After all this, i became a very reserved and hesitant person. I felt very reluctant and never shared my feelings, thoughts and emotions with anyone at home. Children do not express their feelings unless parents ask them and develop such relationship with them. I became shy and very hesitant in expressing my thoughts. It always made me depressed and I used to compare my parents to other kid’s parents. I could never have enough courage to talk to my sister and mother like other mothers and sisters do. i felt so distant.
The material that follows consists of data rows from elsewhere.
/-- LANE_FAIL: a receiver fails a lane (R309): failover to lane 8 is asked for where sparing is enabled, free and automatic; a second
failed lane of the direction, lane 8 itself among them while it stands in or is to, or a lane without sparing takes the sub-port down. -/
def execLaneFail (port lane : Nat) (s : State) : Outcome :=
  let p := s.port port
  let sub := if lane = 8 then 4 * port + p.spare.getD 0 else s.subOfLane port lane
  if 8 < lane ∨ p.count = 0 ∨ (s.subPort sub).up = false ∨ lane ∈ p.failed then .next s
  else if s.setting 12 1 = 0 then
    .next (s.rasRepaired { cls := 1, source := 0x0B, action := 0, unit := port, site := lane })
  else if lane = 8 then
    .next (if p.rxLane.isSome || p.request.isSome then (s.portEvent port 1).subDown sub
      else (s.portEvent port 1).setPort port { p with spare := none })
  else
    let s := (s.setPort port { p with failed := sinsert p.failed lane }).portEvent port 1
    if p.spare = some (sub % 4) ∧ p.rxLane = none ∧ p.request = none then
      let (s, t) := s.sample
      let (s, n) := s.pick 256
      .next ((s.setPort port { s.port port with request := some (lane, n, t, t, false) }).sendLane sub 3 lane n 0)
    else .next (s.subDown sub)

/-- SHADOW_REQ: the partner that has checked the module's pattern asks for a lane of its sub-port to be shadowed: lane 8 sends its copy, and
SHADOW_ON answers. The transmit direction is enabled by the partner's own check (R308). -/
def execShadowReq (sub : Nat) (payload : List Byte) (s : State) : Outcome :=
  .next (s.laneFrame sub 3 payload (fun s =>
    let p := s.port (sub / 4)
    let lane := beField payload 2 1
    if p.pattern.map (·.1) ≠ some (sub % 4) ∨ 8 ≤ lane ∨ s.subOfLane (sub / 4) lane ≠ sub ∨
        (p.served.isSome = true ∧ p.served ≠ some (sub % 4)) ∨ (p.txLane.isSome = true ∧ p.txLane ≠ some lane) then s
    else (s.setPort (sub / 4) { p with txLane := some lane }).sendLane sub 4 lane (beField payload 3 1) 0))

/-- SHADOW_ON: the partner's copy has started; the request is answered. -/
def execShadowOn (sub : Nat) (payload : List Byte) (s : State) : Outcome :=
  .next (s.laneFrame sub 4 payload (fun s =>
    let p := s.port (sub / 4)
    match p.request with
    | some (lane, n, a, b, _) =>
      if n = beField payload 3 1 then s.setPort (sub / 4) { p with request := some (lane, n, a, b, true) } else s
    | none => s))

/-- SWAP_DONE: the module's own receiver has taken the lane's data from lane 8 and tells its partner, or the partner tells that its
receiver has. -/
def execSwapDone (sub : Nat) (own : Bool) (payload : List Byte) (s : State) : Outcome :=
  let p := s.port (sub / 4)
  if own then
    match p.request with
    | some (lane, n, _, _, true) =>
      let s := (s.setPort (sub / 4) { p with rxLane := some lane, request := none }).portEvent (sub / 4) 2
      .next ((s.recordLane (sub / 4) 0 lane).sendLane sub 5 lane n 0)
    | _ => .next s
  else
    .next (s.laneFrame sub 5 payload (fun s =>
      match p.txLane with
      | some lane =>
        if lane = beField payload 2 1 ∧ p.pattern.map (·.1) = some (sub % 4) then (s.recordLane (sub / 4) 1 lane).portEvent (sub / 4) 2 else s
      | none => s))

/-- SHADOW_OFF: a repaired lane returns to service: the module's own receiver goes back to it and tells its partner, or the partner
has. -/
def execShadowOff (sub : Nat) (own : Bool) (payload : List Byte) (s : State) : Outcome :=
  let port := sub / 4
  let p := s.port port
  let back := fun (s : State) (dir : Nat) =>
    (s.modRepair (fun m => { m with fabLanes := m.fabLanes.filter (fun e => decide ((e.1, e.2.1) ≠ (port, dir))) })).persist
  if own then
    match p.rxLane with
    | some lane =>
      if p.spare ≠ some (sub % 4) then .next s
      else
        let s := (s.setPort port { p with rxLane := none, failed := sremove p.failed lane }).portEvent port 2
        .next ((back s 0).sendLane sub 6 lane 0 0)
    | none => .next s
  else
    .next (s.laneFrame sub 6 payload (fun s =>
      if p.txLane = some (beField payload 2 1) ∧ p.pattern.map (·.1) = some (sub % 4) then
        (back (s.setPort port { p with txLane := none }) 1).portEvent port 2
      else s))

/-- SHADOW_REQ_REPEAT: an unanswered SHADOW_REQ is sent again after 10 ms; after 100 ms the link retrains. -/
def execShadowReqRepeat (port : Nat) (s : State) : Outcome :=
  let p := s.port port
  match p.request with
  | some (lane, n, first, last, false) =>
    let s := s.until (last + 10000000)
    let sub := 4 * port + p.spare.getD 0
    if first + 100000000 ≤ s.now then .next (s.subDown sub)
    else .next ((s.setPort port { p with request := some (lane, n, first, s.now, false) }).sendLane sub 3 lane n 0)
  | _ => .next s

/-! ### Frames that are not KFT packets (R311, R312) -/

/-- FOREIGN: a frame that no sub-port accepts, or one with a bad checksum, is discarded and counted. -/
def execForeign (sub : Nat) (corrupt : Bool) (s : State) : Outcome :=
  if s.subExists sub = false then .next s else .next (s.subCount sub (if corrupt then 6 else 7) 1)

/-- ARP_ND_ICMP_FRAME: Mitor answers for a sub-port's own addresses, and keeps the neighbours that it hears of (R311). -/
def execArpNdIcmpFrame (f : NetFrame) (s : State) : Outcome :=
  let x := s.subPort f.sub
  if s.subExists f.sub = false ∨ x.up = false ∨ x.ip6 = [] then .next s
  else
    let learn := fun (s : State) => { s with
      neighbours := (f.sub, f.ip ++ f.mac) :: s.neighbours.filter (fun e => decide (e.1 ≠ f.sub) || decide (e.2.take f.ip.length ≠ f.ip)) }
    if f.kind = 3 then .next (learn s)
    else if f.kind = 4 ∨ 4 < f.kind then .next s
    else if f.target ≠ (if f.target.length = 4 then x.ip4 else x.ip6) ∨ f.target = [] then .next s
    else
      .next ((if f.kind = 2 then s else learn s).emit (.netAnswer
        { sub := f.sub, kind := if f.kind = 2 then 4 else 3, target := f.ip, ip := f.target, mac := be 6 (Config.macBase + f.sub),
          payload := f.payload }))

/-! ### Strangers (R333) -/

/-- The sum of the counters that the stranger cause watches on a port. -/
def State.strangers (s : State) (port : Nat) : Nat :=
  sum ((List.range 4).map (fun i =>
    let c := (s.subPort (4 * port + i)).ctrs
    sum ([6, 7, 8, 9, 10, 11].map (mget 0 c)) + mget 0 c 13 / 2 ^ 32))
Today I feel that my mother did not take care of my anything. Parents are responsible not only for feeding, giving clothes and education to their kids. they should instill confidence in their children. They should give them religious education and a good training. They should build their self confidence. My parents should have talked to me and my sister. They should have asked us that why are we so distant and why we are not like other sisters? But they never noticed it.  They have not done anything.

I used to get so emotional and had tears in my eyes when I saw my cousins and friends loving and talking to their mothers and sisters. I was badly in need of attention from my family. But I always felt so isolated. this isolation and desperation ruined my life.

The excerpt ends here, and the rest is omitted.